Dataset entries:
/-- Bytes of a buffer in pieces of 256 as messages of a type, with their offsets (R566). -/
def State.dataMsgs (s : State) (type p tag : Nat) (l : List Nat) : State :=
  (List.range ((l.length + 255) / 256)).foldl (fun t i => t.send ⟨type, p, tag, 256 * i, (l.drop (256 * i)).take 256⟩) s

/-- A context's buffered data, 4,096 bytes a block. -/
def State.bufData (s : State) (x : Ctx) : List Nat := (s.load 0x3F x.buf (4096 * x.total)).2.getD []

/-- The data of a command, its contexts in ascending LBA. -/
def State.cmdData (s : State) (c : Nat) : List Nat :=
  (((s.linked c 8).filterMap fun d => s.ctx? d).mergeSort fun a b => a.lba ≤ b.lba).flatMap s.bufData

/-- The completion of a forwarded command returns to its mouth, a read's data before it (R566, R567). -/
def State.postCpl (s : State) (c : Nat) (x : Ctx) (p tag sct sc : Nat) : State :=
  let s1 := if x.opcode = 0x02 ∧ !x.admin ∧ sct = 0 ∧ sc = 0 then s.dataMsgs 0x04 p (tag + 65536 * c) (s.cmdData c) else s
  s1.send ⟨0x05, p, tag + 65536 * c, x.res0 + 2 ^ 32 * x.res1, leBytes 4 (2 * sc + 512 * sct + 0x8000 * b2n (dnrOf sct sc))⟩

/-- A completion entry posted on the controller's queue (R346): an Error Information entry for any status but success. -/
def State.postCqe (s : State) (x : Ctx) (sct sc : Nat) : State :=
  let bad := !(sct == 0 && sc == 0)
  let hd := ((s.sq? x.ctl x.sq).map Sq.head).getD 0
  let cq := ((s.sq? x.ctl x.sq).map Sq.cq).getD 0
  s.ctrlUpd x.ctl fun t =>
    { t with
      posted := ⟨x.sq, x.cid, hd, x.res0, x.res1, sct, sc, bad && dnrOf sct sc, bad⟩ :: t.posted
      cqs := t.cqs.map fun p => if p.1 = cq then (p.1, { p.2 with posted := p.2.posted + 1 }) else p
      errlog := if bad then ((x.sq, x.cid, 2 * sc + 512 * sct) :: t.errlog).take 64 else t.errlog }

/-- COMPLETION_POST (R346, R360): not while the port's link is down. -/
def execCompletionPost (c : Fin 65536) (s : State) : Host.Outcome State Fault Refusal :=
  match s.ctx? c.val with
  | none => .next s
  | some x =>
    if s.isPart c.val ∨ !s.complete? c.val ∨ (x.origin.isNone ∧ (s.ctrl x.ctl).linkHeld) then .next s
    else
      let (sct, sc) := s.finalStatus c.val
      let s1 := match x.failedZone with
        | some z => s.withdrawAll z
        | none => s
      let s2 := match x.origin with
        | some (p, tag) => s1.postCpl c.val x p tag sct sc
        | none => s1.postCqe x sct sc
      .next ((s2.freeAll (s.linked c.val 8)).settleDeletes)

end Sys2Proof.Machine
end

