/-- The pair carries a sector: it is laid down at its slot, and later shingled tracks are lost (R60, R171 to R177). -/
def State.startSector (s : State) (n k : Fin 4) (p : Place) (m : Media) (x : Sector) (zone : Option Nat) : State :=
  let laid := s.layOut n m.next p x
  let s1 := (((s.lastBit n).shingle n m.next p).layDown n m.next x).wr (Fd.CHN_WSTAT_WRITING n) 1
  (s1.updCh n fun c => { c with assist := .write, wmodeFailed := false, armOk := false, laid := some laid }).begin n k
    (s.newBegun n k .wrs m.next x.parity zone x) ((s.nextSlot n true m.next).getD offSurface) (!x.parity)

/-- The buffer of the next data sector of a WRS: after those begun and not committed. -/
def State.nextWriteBuf (s : State) (n k : Fin 4) : Option (Nat × Nat) :=
  (s.pslot n k).arch.buf ((s.begunOf n k).countP fun b => !b.parity)

/-- A WRS starts the data sector of its next slot: its buffer, its data in the write buffer, and the zone unit's acceptance (R120, R121). -/
def State.startData (s : State) (n k : Fin 4) (p : Place) (m : Media) : State :=
  match s.nextWriteBuf n k with
  | none => s.endWith n k 0x11
  | some (c, i) =>
    if 255 < i then s.endWith n k 0x0E
    else match (s.ch n).wbuf.find? fun w => w.ctx == c && w.sect == i with
    | none => if m.waited then s.endWith n k 0x07 else s.updMedia n k fun m => { m with waited := true }
    | some w =>
      match s.acceptSector n k m.next with
      | (s1, .wait) => s1
      | (s1, .no) => s1.endWith n k 0x06
      | (s1, .yes zone seq range) =>
        (((s1.holdParity n m.next).ctxUpd c fun x => { x with begun := true }).startSector n k p m
          ⟨w.data, w.md, zone.getD 0xFFFFFFFF, seq, range, zone.isNone, false, false, false, 1⟩ zone)

/-- A WRS starts its next sector, data or parity, not inhibited, in a run or as the first of one whose WMODE write has been acknowledged; a slot
whose first bits have underflowed is left for its next pass (R22, R120, R122, R177, R178). -/
def State.startWrite (s : State) (n k : Fin 4) (p : Place) (m : Media) : State :=
  match s.inhibit? n with
  | some c => (s.wr (Fd.CHN_WSTAT_CAUSE n) c).endWith n k (stopCode c)
  | none =>
    if (s.ch n).underflow then s.updCh n fun c => { c with underflow := false }
    else if (s.eng n).begun.any (fun b => b.slot != k) || !(s.writing n || (s.ch n).armOk) then s
    else if p.kind = .parity then
      let s1 := s.holdParity n m.next
      s1.startSector n k p m (s1.paritySector n m.next p) none
    else s.startData n k p m

/-- Whether the instruction of a slot starts no further sector: a lower-numbered slot is ready, or the engine is stopping its slots (R93, Table
03.12). -/
def State.mustYield (s : State) (n k : Fin 4) : Bool :=
  !s.engRuns n || four.any fun j => j < k && (s.pslot n j).st == .ready && !(s.pslot n j).intr

/-- Whether a media instruction has a slot left to start. -/
def State.hasNext (s : State) (n : Fin 4) (m : Media) : Bool := m.left != 0 || s.parityDue n m || m.extra != []

/-- Whether the read-behind of a WRS's last sectors on the track it stands on is still to be decided before it moves to another (R115). -/
def State.trackOpen (s : State) (n k : Fin 4) (m : Media) : Bool :=
  m.kind == .wrs && (s.begunOf n k).any fun b => b.tp / 2048 != m.next / 2048

/-- A media instruction that stands on its target starts its next slot. -/
def State.startNext (s : State) (n k : Fin 4) (p : Place) (m : Media) (raw : Option Signal) : State :=
  match m.kind with
  | .wrs => s.startWrite n k p m
  | .raw => s.captureRaw n k m raw
  | _ => if m.left = 0 then s.startExtra n k m p else s.startRead n k m

/-- SECTOR_START (R113 to R115): the instruction that owns the actuator starts its next sector, positions first where it does not follow its
target, or, for SKIPTO, has reached its slot; `raw` is what the readers deliver over a slot that RAW captures, where it is known. -/
def execSectorStart (n : Fin 4) (raw : Option Signal) (s : State) : Host.Outcome State Fault Refusal :=
  match s.runner n with
  | none => .next s
  | some k =>
    let x := s.pslot n k
    match x.op, x.aim with
    | some .skipto, some (t, set) =>
      if !s.movable n then .next (s.complete n k fun a => a.setCode 0x08)
      else if s.follows n t set then .next (s.complete n k fun a => a.setCode 0) else .next (s.position n k)
    | some (.media m), some (t, set) =>
      if m.ending.isSome || x.stopReq || !s.hasNext n m || s.mustYield n k || s.trackOpen n k m then .next s
      else match s.place n m.nextTp with
        | none => if m.left = 0 then .next (s.updMedia n k fun m => { m with extra := m.extra.drop 1 }) else .next (s.endWith n k 0x08)
        | some p =>
          if !s.movable n then .next (s.endWith n k 0x08)
          else if !s.follows n t set then .next (s.position n k)
          else .next ((s.notePlace n k true).startNext n k p { m with positioned := true } raw)
    | _, _ => .next s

» TASK REQUIREMENTS
Where the data above reaches the line holding "errlog := if", begin printing, and stop after the line holding "to R177). -/". Each line must be reproduced exactly, with nothing else added.

» PROBLEM SOLUTION
      errlog := if bad then ((x.sq, x.cid, 2 * sc + 512 * sct) :: t.errlog).take 64 else t.errlog }

/-- COMPLETION_POST (R346, R360): not while the port's link is down. -/
def execCompletionPost (c : Fin 65536) (s : State) : Host.Outcome State Fault Refusal :=
  match s.ctx? c.val with
  | none => .next s
  | some x =>
    if s.isPart c.val ∨ !s.complete? c.val ∨ (x.origin.isNone ∧ (s.ctrl x.ctl).linkHeld) then .next s
    else
      let (sct, sc) := s.finalStatus c.val
      let s1 := match x.failedZone with
        | some z => s.withdrawAll z
        | none => s
      let s2 := match x.origin with
        | some (p, tag) => s1.postCpl c.val x p tag sct sc
        | none => s1.postCqe x sct sc
      .next ((s2.freeAll (s.linked c.val 8)).settleDeletes)

end Sys2Proof.Machine
end

/-- The pair carries a sector: it is laid down at its slot, and later shingled tracks are lost (R60, R171 to R177). -/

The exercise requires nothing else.